#### ASSIGNMENT:
Restate word for word every line from the top of the data below down through the line that holds "w, true, false⟩]".

#### TASK MATERIAL:
/-! ### Footprints, order and starts -/

/-- The footprint of a command (R275): its local bytes, and its remote elements that can be placed. -/
def cpFoot (s : State) (core : Nat) (c : Cmd) : List Foot :=
  let n := cpEs c
  let (rs, rd) := cpRoles c.instr
  let red := match c.instr with
    | .cred _ => true
    | _ => false
  let one (r : Role) (j : Nat) (w : Bool) : List Foot :=
    match r, cpSpot s core c r j (!w || red) w 0 with
    | .local_, .ok (.slice k) => [⟨k, n, w, true, false⟩]
    | .remote i, .ok (.slice k) => [⟨k, n, w, (cpBox c i).e.chk, red⟩]
    | .remote i, .ok (.virt q _ _) =>
      if q.host then [] else [⟨2 ^ 62 + q.part * 2 ^ 57 + q.va, n, w, (cpBox c i).e.chk, red⟩]
    | .mirror, .ok (.virt q _ _) => [⟨2 ^ 62 + q.part * 2 ^ 57 + q.va, n, w, (cpBox c 0).e.chk, false⟩]
    | _, _ => []
  let joinRuns (l : List Foot) : List Foot := l.foldr (fun f t =>
    match t with
    | g :: u => if f.lo + f.len = g.lo ∧ f.write = g.write ∧ f.checked = g.checked then { f with len := f.len + g.len } :: u else f :: t
    | [] => [f]) []
  match c.instr with
  | .cpref _ => []
  | .cmsg _ =>
    let a := c.vals.getD 0 0
    let b := c.vals.getD 1 0
    let m := 8 * (bits a 47 32 + 1)
    [⟨sliceKey core (bits a 22 0), m, false, true, false⟩, ⟨sliceKey (c.vals.getD 3 0).toNat (bits b 22 0), m, true, true, false⟩]
  | _ =>
    let js := List.range c.total
    let idx := match cpGather c.instr with
      | some g => [⟨sliceKey core (c.vals.getD 0 0).toNat, 4 * (cpBox c 0).box g, false, true, false⟩]
      | none => []
    idx ++ joinRuns (js.flatMap fun j => one rs j false) ++ joinRuns (js.flatMap fun j => one rd j true)

/-- Two declared footprints overlap (R273). -/
def footsMeet (a b : List Foot) : Bool :=
  a.any fun f => f.checked && b.any fun g => g.checked && decide (f.lo < g.lo + g.len ∧ g.lo < f.lo + f.len)

/-- The commands of a queue before a number that have not completed. -/
def earlier (k : Core) (q num : Nat) : List Cmd := (k.queue q).filter fun o => decide (o.num < num) && o.phase != .finished

/-- A command has accesses still to perform. -/
def Cmd.busy (c : Cmd) : Bool := decide (c.done < c.total) && c.rest == .all

/-- Whether the order of R273 lets a command perform accesses now. (DEDUCED, log 61.) -/
def cpTurn (k : Core) (c : Cmd) : Bool :=
  (earlier k c.q c.num).all fun o =>
    !(o.busy && (footsMeet o.foot c.foot || (match cpArgs c.instr with
      | some e => cpOrd e
      | none => false)))

/-- The head of a copy queue: the oldest command that has not started. -/
def cpHead (k : Core) (q : Nat) : Option Cmd := (k.queue q).find? fun c => c.phase == .queued

/-- Commands of a queue that are performing their accesses (R273). -/
def cpPerforming (k : Core) (q : Nat) : Nat :=
  ((k.queue q).filter fun c => (c.phase == .running || c.phase == .waiting) && c.busy).length
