/-- A sequence descriptor that can be opened (R344, R345). -/
def descOk (w : List W64) : Bool :=
  let g (i : Nat) : W64 := w.getD i 0
  let lgpb := bits (g 5) 20 16
  let lgI := bits (g 5) 12 8
  let lgW := bits (g 5) 4 0
  ((List.range 4).all fun i => bits (g i) 63 57 == 0) && bits (g 5) 63 42 == 0 && bits (g 5) 31 21 == 0 && bits (g 5) 15 13 == 0 &&
    bits (g 5) 7 5 == 0 && g 6 == 0 && g 7 == 0 &&
    decide (6 ≤ lgpb ∧ lgpb ≤ 16) && decide (10 ≤ lgI ∧ lgI ≤ 16) && decide (8 ≤ lgW ∧ lgW ≤ 16) &&
    bits (g 0) 56 0 % 64 == 0 && bits (g 1) 56 0 % 64 == 0 && bits (g 2) 56 0 % 8 == 0 && bits (g 3) 56 0 % 8 == 0 &&
    bits (g 4) 63 32 % 2 ^ (16 - lgpb) == 0 && decide (bits (g 4) 31 0 ≤ bits (g 4) 63 32)

/-- Writes zeros over part of a Contrail region. (DEDUCED, log 72.) -/
def zeroRegion (part : Nat) : Nat → Nat → Nat → M Unit
  | 0, _, _ => pure ()
  | fuel + 1, va, n => do
    if n = 0 then return
    let m := min n (2 ^ 16 - va % 2 ^ 16)
    let k ← regionM part va m true
    modify fun s => clearPoison { s with mem := s.mem.filter fun p => !decide (k ≤ p.1 ∧ p.1 < k + m) } k m
    zeroRegion part fuel (va + m) (n - m)

/-- `ctr.open` (R345). -/
def ctrOpenM (core : Nat) (c : Cmd) : M Unit := do
  let e := c.ents.getD 0 {}
  check (byteEntry e && e.rd && e.wr && decide (64 ≤ e.ext 0)) cRights (gv c 0)
  let b ← vmRead core c e 64
  let w := wordsOf b 8
  let off := (gv c 1).toNat
  let die := core / 128
  let s ← get
  let part := cmdPart s c
  if e.base % 64 ≠ 0 || !descOk w then resultWord core off 0 2
  else
    match (List.range 2048).find? fun i => !(s.seq die i).isOpen with
    | none => resultWord core off 0 1
    | some slot => do
      let gen := (s.seq die slot).gen
      let q : Seq := { gen, isOpen := true, part, desc := w, clen := bits (w.getD 4 0) 31 0, dva := e.base, txids := 1 }
      zeroRegion part (8 * 2 ^ q.lgI / 2 ^ 16 + 2) q.idxVa (8 * 2 ^ q.lgI)
      modify fun s => s.setSeq die slot q
      resultWord core off (die * 2 ^ 30 + gen * 2 ^ 16 + slot) 0

/-- The pages of a commit's copies (R487): source and destination keys. -/
def commitPages (core : Nat) (c : Cmd) (part : Nat) (q : Seq) : List (Nat × Nat) → M (List (Nat × Nat))
  | [] => pure []
  | (x, i) :: t => do
    let s ← get
    match kvPage s part q true x, kvPage s part q false (q.clen + i) with
    | some a, some b => do
      let one (va : Nat) (wr : Bool) : M Nat := do
        match ← xlateM { part, cluster := some (core / 8), va, r := !wr, w := wr, waiter := gxWaiter core c } with
        | .error f => trapM f (w64 va)
        | .ok k =>
          let s ← get
          check (!lostKey s k) cPoison (w64 (va - va % 64))
          return k
      let ka ← one a false
      let kb ← one b true
      let l ← commitPages core c part q t
      return (ka, kb) :: l
    | _, _ => trapM cBounds (w64 (gxHandle c))

/-- Copies one tentative slot to its position (R349, R487): poison is carried. -/
def commitCopy (s : State) (n : Nat) (p : Nat × Nat) : State :=
  let bad := (List.range (n / 64)).filter fun g => s.poison.contains (p.1 / 64 + g)
  let l := if noMemory p.1 then (List.range n).map fun i => Config.freeByte (s.free + i) else readBytes s p.1 n
  let s := storeBytes { s with free := if noMemory p.1 then s.free + n else s.free } p.2 l
  { s with poison := bad.foldl (fun l g => setIns (p.2 / 64 + g) l) s.poison }

/-- `kvt.commit` (R347, R349, R487): the txid, then the path, then the capacity. (DESIGN CHOICE, log 70.) -/
def commitM (core : Nat) (c : Cmd) (q : Seq) : M Unit := do
  let s ← get
  let h := gxHandle c
  let part := cmdPart s c
  let off := (gv c 2).toNat
  let n := bits (gv c 1) 47 32
  match q.tx with
  | none => resultWord core off 0 4
  | some (t, cap, _) =>
    if t ≠ bits (gv c 0) 47 32 then resultWord core off 0 4
    else do
      let path := commitPath s core c
      check (n != 0 && decide (n ≤ cap) && path.all fun x => decide (x < cap)) cEngine (w64 n)
      if q.maxpos < q.clen + n then resultWord core off 0 5
      else do
        let ks ← commitPages core c part q path.zipIdx
        modify fun s => ks.foldl (fun s p => commitCopy s (2 ^ q.lgpb) p) s
        let len := q.clen + n
        modify fun s => (devStore (looseSlots s q) part (q.dva + 0x20) 4 len).setSeq (handleDie h) (handleSlot h) { q with clen := len, tx := none }
        resultWord core off len 0

/-- The step of a `ctr` or `kvt` command on its sequence (R340, R343): the values of cm0 to cm3 that its completion writes. -/
def gxBody (core : Nat) (c : Cmd) : M (List W64) := do
  match c.instr with
  | .ctrOpen _ => do
    ctrOpenM core c
    return []
  | i => do
    let h := gxHandle c
    let s ← get
    let part := cmdPart s c
    check (handleOk s part h) cRights (w64 h)
    let q := s.seq (handleDie h) (handleSlot h)
    let put (q : Seq) : M Unit := modify fun s => s.setSeq (handleDie h) (handleSlot h) q
    match i with
    | .ctrClose _ => do
      modify fun s => closeSeq s (handleDie h) (handleSlot h)
      return []
    | .ctrAppend _ => do
      let toks := (List.range (gv c 2).toNat).map fun i => readNat s (sliceKey core ((gv c 1).toNat + 4 * i)) 4
      check (toks.all fun v => decide (v < 2 ^ 20)) cEngine (w64 ((toks.find? fun v => decide (2 ^ 20 ≤ v)).getD 0))
      check (decide (q.hlen + toks.length < 2 ^ 32)) cEngine (w64 q.hlen)
      let q ← toks.foldlM (fun q v => appendTok part q v) q
      put q
      return []
    | .ctrProp _ => do
      let kx := min (bits (gv c 2) 7 0) (draftCap s c.job)
      let (cms, out) ← proposeM part q kx (bits (gv c 2) 17 16 + 1)
      modify fun s => out.foldl (fun s (o, l) => storeBytes s (sliceKey core ((gv c 1).toNat + o)) l) s
      return cms
    | .ctrTrim _ => do
      let q ← trimM part q (bits (gv c 1) 31 0)
      put q
      return []
    | .ctrSave _ => do
      let e := c.ents.getD 0 {}
      check (byteEntry e && e.wr && decide (imageSize q ≤ e.ext 0)) cRights (gv c 1)
      let l ← saveImage part q
      vmWrite core c e l
      resultWord core (gv c 2).toNat (imageSize q) 0
      return []
    | .ctrLoad _ => do
      let e := c.ents.getD 0 {}
      check (byteEntry e && e.rd) cRights (gv c 1)
      check (decide (64 ≤ e.ext 0)) cBounds (gv c 1)
      let hb ← vmRead core c e 64
      if !headerOk q (wordsOf hb 8) then resultWord core (gv c 2).toNat 0 2
      else do
        check (decide (imageSize q ≤ e.ext 0)) cBounds (gv c 1)
        let b ← vmRead core c e (imageSize q)
        match ← loadImage part q b with
        | none => resultWord core (gv c 2).toNat 0 2
        | some q => do
          put q
          resultWord core (gv c 2).toNat 0 0
      return []
    | .kvtOpen _ => do
      let cap := (gv c 1).toNat
      let off := (gv c 2).toNat
      if q.tx.isSome then resultWord core off 0 3
      else if q.tmax < cap then resultWord core off 0 5
      else do
        let q' := { q with tx := some (q.txids, cap, c.job), txids := q.txids % 0xFFFF + 1 }
        modify fun s => looseSlots s q'
        put q'
        resultWord core off q.txids 0
      return []
    | .kvtCommit _ => do
      commitM core c q
      return []
    | .kvtDrop _ => do
      match q.tx with
      | some (t, _, _) => if t = bits (gv c 0) 47 32 then do
          modify fun s => looseSlots s q
          put { q with tx := none }
      | none => pure ()
      return []
    | _ => return []
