/-- Two pieces that follow each other as one. -/
def mergeFoot : List (Nat × Nat × Bool) → List (Nat × Nat × Bool)
  | [] => []
  | x :: t =>
    match mergeFoot t with
    | y :: u => if x.1 + x.2.1 = y.1 ∧ x.2.2 = y.2.2 then (x.1, x.2.1 + y.2.1, x.2.2) :: u else x :: y :: u
    | [] => [x]

/-- The accesses to elements `is` of a region. -/
def regFoot (r : W64) (es : Nat) (is : List Nat) (w : Bool) : List (Nat × Nat × Bool) :=
  mergeFoot (is.map fun i => ((elemAt r es i).toNat, es, w))

/-- The write of a bitmap of the bits `bs` at an offset: bits past them keep their values (R247). -/
def putBitmap (s : State) (core off : Nat) (bs : List Bool) : List (Nat × Nat × Nat) :=
  (List.range (ceilDiv bs.length 8)).map fun j =>
    (off + j, 1, ((List.range 8).map fun k =>
      if bs.getD (8 * j + k) (vBitAt s core off (8 * j + k)) then 2 ^ k else 0).sum)

/-- The write of the elements `is` of a region: none covers a granule, so poison stays (R498). (DEDUCED, log 57.) -/
def putElems (r : W64) (es : Nat) (is : List Nat) (vs : List Nat) : List (Nat × Nat × Nat) :=
  (is.zip vs).map fun (i, v) => ((elemAt r es i).toNat, es, v)

/-- The second operand: a region or the scalar. -/
def vSecond (s : State) (core : Nat) (c : Cmd) (es : Nat) (scalar : Bool) (i : Nat) : Nat :=
  if scalar then (vv c 2).toNat % 2 ^ (8 * es) else vGet s core (vv c 2) es i

/-- An element-wise command (R252 to R259, R268, R270): op on a[i], b[i] and d[i]; which of the regions it reads. -/
def vElems (s : State) (core : Nat) (v : VArgs) (c : Cmd) (ea : Nat) (useA useB useD scalar : Bool) (op : Nat → Nat → Nat → FRes) : VDo :=
  let es := (vEs v)
  let is := (List.range (vCount c)).filter (vMask s core v c)
  let rs := is.map fun i =>
    op (if useA then vGet s core (vv c 1) ea i else 0) (if useB || scalar then vSecond s core c es scalar i else 0)
      (if useD then vGet s core (vv c 0) es i else 0)
  { foot := (if useA then regFoot (vv c 1) ea is false else []) ++ (if useB && !scalar then regFoot (vv c 2) es is false else []) ++
      (if useD then regFoot (vv c 0) es is false else []) ++ regFoot (vv c 0) es is true
    out := putElems (vv c 0) es is (rs.map (·.1))
    fl := rs.foldl (fun f r => f ||| r.2) 0 }

/-- A binary command. -/
def vBinary (s : State) (core : Nat) (v : VArgs) (c : Cmd) (op : Nat → Nat → FRes) : VDo :=
  vElems s core v c (vEs v) true true false (vX v) fun a b _ => op a b

/-- A unary command. -/
def vUnary (s : State) (core : Nat) (v : VArgs) (c : Cmd) (op : Nat → FRes) : VDo :=
  vElems s core v c (vEs v) true false false false fun a _ _ => op a

/-- `vcmp` (R256). -/
def vCmpDo (s : State) (core : Nat) (v : VArgs) (c : Cmd) : VDo :=
  let n := vCount c
  let sc := v.var.getLsbD 3
  let rs := (List.range n).map fun i =>
    if vMask s core v c i then
      vCompare v.ty (v.var.toNat % 8) (vGet s core (vv c 1) (vEs v) i) (vSecond s core c (vEs v) sc i)
    else (false, 0)
  let is := (List.range n).filter (vMask s core v c)
  let off := bits (vv c 0) 22 0
  { foot := regFoot (vv c 1) (vEs v) is false ++ (if sc then [] else regFoot (vv c 2) (vEs v) is false) ++ [(off, ceilDiv n 8, true)]
    out := putBitmap s core off (rs.map (·.1))
    fl := rs.foldl (fun f r => f ||| r.2) 0 }

/-- `vsel` (R257): the mask selects and disables nothing. -/
def vSelDo (s : State) (core : Nat) (v : VArgs) (c : Cmd) : VDo :=
  let is := List.range (vCount c)
  let m := vMask s core v c
  { foot := regFoot (vv c 1) (vEs v) (is.filter m) false ++
      (if (vX v) then [] else regFoot (vv c 2) (vEs v) (is.filter fun i => !m i) false) ++ regFoot (vv c 0) (vEs v) is true
    out := putElems (vv c 0) (vEs v) is (is.map fun i => if m i then vGet s core (vv c 1) (vEs v) i else vSecond s core c (vEs v) (vX v) i) }
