-- ==== Sys2Proof/Certificates/Slice0/Obligations.lean ====
section
/-! DEFINITION. The statements for the provers: what each instruction and each step of the device does, as the rules of spec/ give it. The words in
which they are stated are those of `Sys2Proof/Safety.lean`; `Claims` are parts and abbreviations of statements. -/

open Sys2Proof Sys2Proof.Machine

/-! ### Scalar integer instructions (R142 to R148) -/

/-- The instruction sets x(d) to `f` of its two sources (R142). -/
def Claims.TwoSource (i : RArgs → Instr) (f : W64 → W64 → W64) : Prop :=
  ∀ (r : RArgs) (s : State), Reads s r.a → Reads2 s r.op2 → Writes s r.d →
    Ends (i r) s (s.put r.d (f (s.val r.a) (s.val2 r.op2)))

/-- The instruction sets x(d) to `f` of its two sources and the old x(d). -/
def Claims.ThreeSource (i : RArgs → Instr) (f : W64 → W64 → W64 → W64) : Prop :=
  ∀ (r : RArgs) (s : State), Reads s r.a → Reads2 s r.op2 → Reads s r.d → Writes s r.d →
    Ends (i r) s (s.put r.d (f (s.val r.a) (s.val2 r.op2) (s.val r.d)))

/-- R144: the two-source instructions, each by its row of the table; signed values are `toInt`, unsigned values `toNat`, and `/` on
integers rounds down. -/
def Obligations.TwoSourceResults : Prop :=
  Claims.TwoSource .add (fun a b => BitVec.ofNat 64 (a.toNat + b.toNat)) ∧
  Claims.TwoSource .sub (fun a b => BitVec.ofInt 64 (a.toInt - b.toInt)) ∧
  Claims.TwoSource .mul (fun a b => BitVec.ofInt 64 (a.toInt * b.toInt)) ∧
  Claims.TwoSource .mul (fun a b => BitVec.ofNat 64 (a.toNat * b.toNat)) ∧
  Claims.TwoSource (.mulh false) (fun a b => BitVec.ofInt 64 (a.toInt * b.toInt / 2 ^ 64)) ∧
  Claims.TwoSource (.mulh true) (fun a b => BitVec.ofNat 64 (a.toNat * b.toNat / 2 ^ 64)) ∧
  Claims.ThreeSource .madd (fun a b d => BitVec.ofNat 64 (d.toNat + a.toNat * b.toNat)) ∧
  Claims.TwoSource .and (fun a b => a &&& b) ∧
  Claims.TwoSource .or (fun a b => a ||| b) ∧
  Claims.TwoSource .xor (fun a b => a ^^^ b) ∧
  Claims.TwoSource .andn (fun a b => a &&& ~~~b) ∧
  Claims.TwoSource .orn (fun a b => a ||| ~~~b) ∧
  Claims.TwoSource .shl (fun a b => BitVec.ofNat 64 (a.toNat * 2 ^ (b.toNat % 64))) ∧
  Claims.TwoSource .shr (fun a b => BitVec.ofNat 64 (a.toNat / 2 ^ (b.toNat % 64))) ∧
  Claims.TwoSource .sra (fun a b => BitVec.ofInt 64 (a.toInt / 2 ^ (b.toNat % 64))) ∧
  Claims.TwoSource .rot
    (fun a b => BitVec.ofNat 64 (a.toNat * 2 ^ (b.toNat % 64) % 2 ^ 64 + a.toNat / 2 ^ (64 - b.toNat % 64))) ∧
  Claims.TwoSource (.min false) (fun a b => BitVec.ofInt 64 (Min.min a.toInt b.toInt)) ∧
  Claims.TwoSource (.max false) (fun a b => BitVec.ofInt 64 (Max.max a.toInt b.toInt)) ∧
  Claims.TwoSource (.min true) (fun a b => BitVec.ofNat 64 (Min.min a.toNat b.toNat)) ∧
  Claims.TwoSource (.max true) (fun a b => BitVec.ofNat 64 (Max.max a.toNat b.toNat))

/-- R147, R148: `sel`, `cmp` with its six conditions, `lea`, `movi` with its two immediates, and `movh`. -/
def Claims.SelectCompareMoveResults : Prop :=
  Claims.ThreeSource .sel (fun a b d => if d = 0 then b else a) ∧
  Claims.TwoSource (.cmp 0) (fun a b => if a = b then 1 else 0) ∧
  Claims.TwoSource (.cmp 1) (fun a b => if a = b then 0 else 1) ∧
  Claims.TwoSource (.cmp 2) (fun a b => if a.toInt < b.toInt then 1 else 0) ∧
  Claims.TwoSource (.cmp 3) (fun a b => if a.toInt ≤ b.toInt then 1 else 0) ∧
  Claims.TwoSource (.cmp 4) (fun a b => if a.toNat < b.toNat then 1 else 0) ∧
  Claims.TwoSource (.cmp 5) (fun a b => if a.toNat ≤ b.toNat then 1 else 0) ∧
  (∀ sh : BitVec 2, Claims.TwoSource (.lea sh) fun a b => BitVec.ofNat 64 (a.toNat + b.toNat * 2 ^ sh.toNat)) ∧
  (∀ (d : Reg) (v : BitVec 24) (s : State), Writes s d →
    Ends (.movi d (.narrow v)) s (s.put d (BitVec.ofInt 64 v.toInt))) ∧
  (∀ (d : Reg) (v : BitVec 40) (s : State), Writes s d → Ends (.movi d (.wide v)) s (s.put d (BitVec.ofInt 64 v.toInt))) ∧
  ∀ (d : Reg) (v : BitVec 24) (s : State), Reads s d → Writes s d →
    Ends (.movh d v) s (s.put d (BitVec.ofNat 64 (v.toNat * 2 ^ 40 + (s.val d).toNat % 2 ^ 40)))
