-- ==== Sys2Proof/Laws/State.lean ====
section
/-! SUPPORT. What each replacement of a part of the state leaves: one lemma for each field, and what each part reads as afterwards. -/

namespace Sys2Proof.Machine

section
variable (s : State) (i j : Nat) (v : Ctx)

@[simp] theorem State.setCtx_mem : (s.setCtx i v).mem = s.mem := rfl
@[simp] theorem State.setCtx_tags : (s.setCtx i v).tags = s.tags := rfl
@[simp] theorem State.setCtx_bank : (s.setCtx i v).bank = s.bank := rfl
@[simp] theorem State.setCtx_poison : (s.setCtx i v).poison = s.poison := rfl
@[simp] theorem State.setCtx_latent : (s.setCtx i v).latent = s.latent := rfl
@[simp] theorem State.setCtx_det : (s.setCtx i v).det = s.det := rfl
@[simp] theorem State.setCtx_time : (s.setCtx i v).time = s.time := rfl
@[simp] theorem State.setCtx_cst : (s.setCtx i v).cst = s.cst := rfl
@[simp] theorem State.setCtx_cofs : (s.setCtx i v).cofs = s.cofs := rfl
@[simp] theorem State.setCtx_slew : (s.setCtx i v).slew = s.slew := rfl
@[simp] theorem State.setCtx_slewAcc : (s.setCtx i v).slewAcc = s.slewAcc := rfl
@[simp] theorem State.setCtx_stepped : (s.setCtx i v).stepped = s.stepped := rfl
@[simp] theorem State.setCtx_cores : (s.setCtx i v).cores = s.cores := rfl
@[simp] theorem State.setCtx_clusters : (s.setCtx i v).clusters = s.clusters := rfl
@[simp] theorem State.setCtx_dies : (s.setCtx i v).dies = s.dies := rfl
@[simp] theorem State.setCtx_jobs : (s.setCtx i v).jobs = s.jobs := rfl
@[simp] theorem State.setCtx_nextJob : (s.setCtx i v).nextJob = s.nextJob := rfl
@[simp] theorem State.setCtx_jobSeq : (s.setCtx i v).jobSeq = s.jobSeq := rfl
@[simp] theorem State.setCtx_saved : (s.setCtx i v).saved = s.saved := rfl
@[simp] theorem State.setCtx_nextHandle : (s.setCtx i v).nextHandle = s.nextHandle := rfl
@[simp] theorem State.setCtx_streams : (s.setCtx i v).streams = s.streams := rfl
@[simp] theorem State.setCtx_graphs : (s.setCtx i v).graphs = s.graphs := rfl
@[simp] theorem State.setCtx_queues : (s.setCtx i v).queues = s.queues := rfl
@[simp] theorem State.setCtx_flows : (s.setCtx i v).flows = s.flows := rfl
@[simp] theorem State.setCtx_pf : (s.setCtx i v).pf = s.pf := rfl
@[simp] theorem State.setCtx_chunkNo : (s.setCtx i v).chunkNo = s.chunkNo := rfl
@[simp] theorem State.setCtx_ports : (s.setCtx i v).ports = s.ports := rfl
@[simp] theorem State.setCtx_outKept : (s.setCtx i v).outKept = s.outKept := rfl
@[simp] theorem State.setCtx_sent : (s.setCtx i v).sent = s.sent := rfl
@[simp] theorem State.setCtx_served : (s.setCtx i v).served = s.served := rfl
@[simp] theorem State.setCtx_msix : (s.setCtx i v).msix = s.msix := rfl
@[simp] theorem State.setCtx_reqs : (s.setCtx i v).reqs = s.reqs := rfl
@[simp] theorem State.setCtx_rid : (s.setCtx i v).rid = s.rid := rfl
@[simp] theorem State.setCtx_tlb : (s.setCtx i v).tlb = s.tlb := rfl
@[simp] theorem State.setCtx_qcount : (s.setCtx i v).qcount = s.qcount := rfl
@[simp] theorem State.setCtx_quarantine : (s.setCtx i v).quarantine = s.quarantine := rfl
@[simp] theorem State.setCtx_records : (s.setCtx i v).records = s.records := rfl
@[simp] theorem State.setCtx_sideband : (s.setCtx i v).sideband = s.sideband := rfl
@[simp] theorem State.setCtx_fw : (s.setCtx i v).fw = s.fw := rfl
@[simp] theorem State.setCtx_recovery : (s.setCtx i v).recovery = s.recovery := rfl
@[simp] theorem State.setCtx_attn : (s.setCtx i v).attn = s.attn := rfl
@[simp] theorem State.setCtx_cur : (s.setCtx i v).cur = s.cur := rfl
@[simp] theorem State.setCtx_agenda : (s.setCtx i v).agenda = s.agenda := rfl
@[simp] theorem State.setCtx_free : (s.setCtx i v).free = s.free := rfl
@[simp] theorem State.setCtx_failures : (s.setCtx i v).failures = s.failures := rfl
theorem State.ctx_setCtx : (s.setCtx i v).ctx j = if j = i then v else s.ctx j := mapGet_mapSet ..
@[simp] theorem State.ctx_setCtx_same : (s.setCtx i v).ctx i = v := by simp [State.ctx_setCtx]
theorem State.ctx_setCtx_ne (h : j ≠ i) : (s.setCtx i v).ctx j = s.ctx j := by simp [State.ctx_setCtx, h]
@[simp] theorem State.core_setCtx : (s.setCtx i v).core j = s.core j := rfl
@[simp] theorem State.cluster_setCtx : (s.setCtx i v).cluster j = s.cluster j := rfl
@[simp] theorem State.die_setCtx : (s.setCtx i v).die j = s.die j := rfl
@[simp] theorem State.job_setCtx : (s.setCtx i v).job j = s.job j := rfl
@[simp] theorem State.stream_setCtx : (s.setCtx i v).stream j = s.stream j := rfl
@[simp] theorem State.graph_setCtx : (s.setCtx i v).graph j = s.graph j := rfl
@[simp] theorem State.queue_setCtx : (s.setCtx i v).queue j = s.queue j := rfl
@[simp] theorem State.flow_setCtx : (s.setCtx i v).flow j = s.flow j := rfl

#### WRITTEN SOLUTION:
/-! ### Footprints, order and starts -/

/-- The footprint of a command (R275): its local bytes, and its remote elements that can be placed. -/
def cpFoot (s : State) (core : Nat) (c : Cmd) : List Foot :=
  let n := cpEs c
  let (rs, rd) := cpRoles c.instr
  let red := match c.instr with
    | .cred _ => true
    | _ => false
  let one (r : Role) (j : Nat) (w : Bool) : List Foot :=
    match r, cpSpot s core c r j (!w || red) w 0 with
    | .local_, .ok (.slice k) => [⟨k, n, w, true, false⟩]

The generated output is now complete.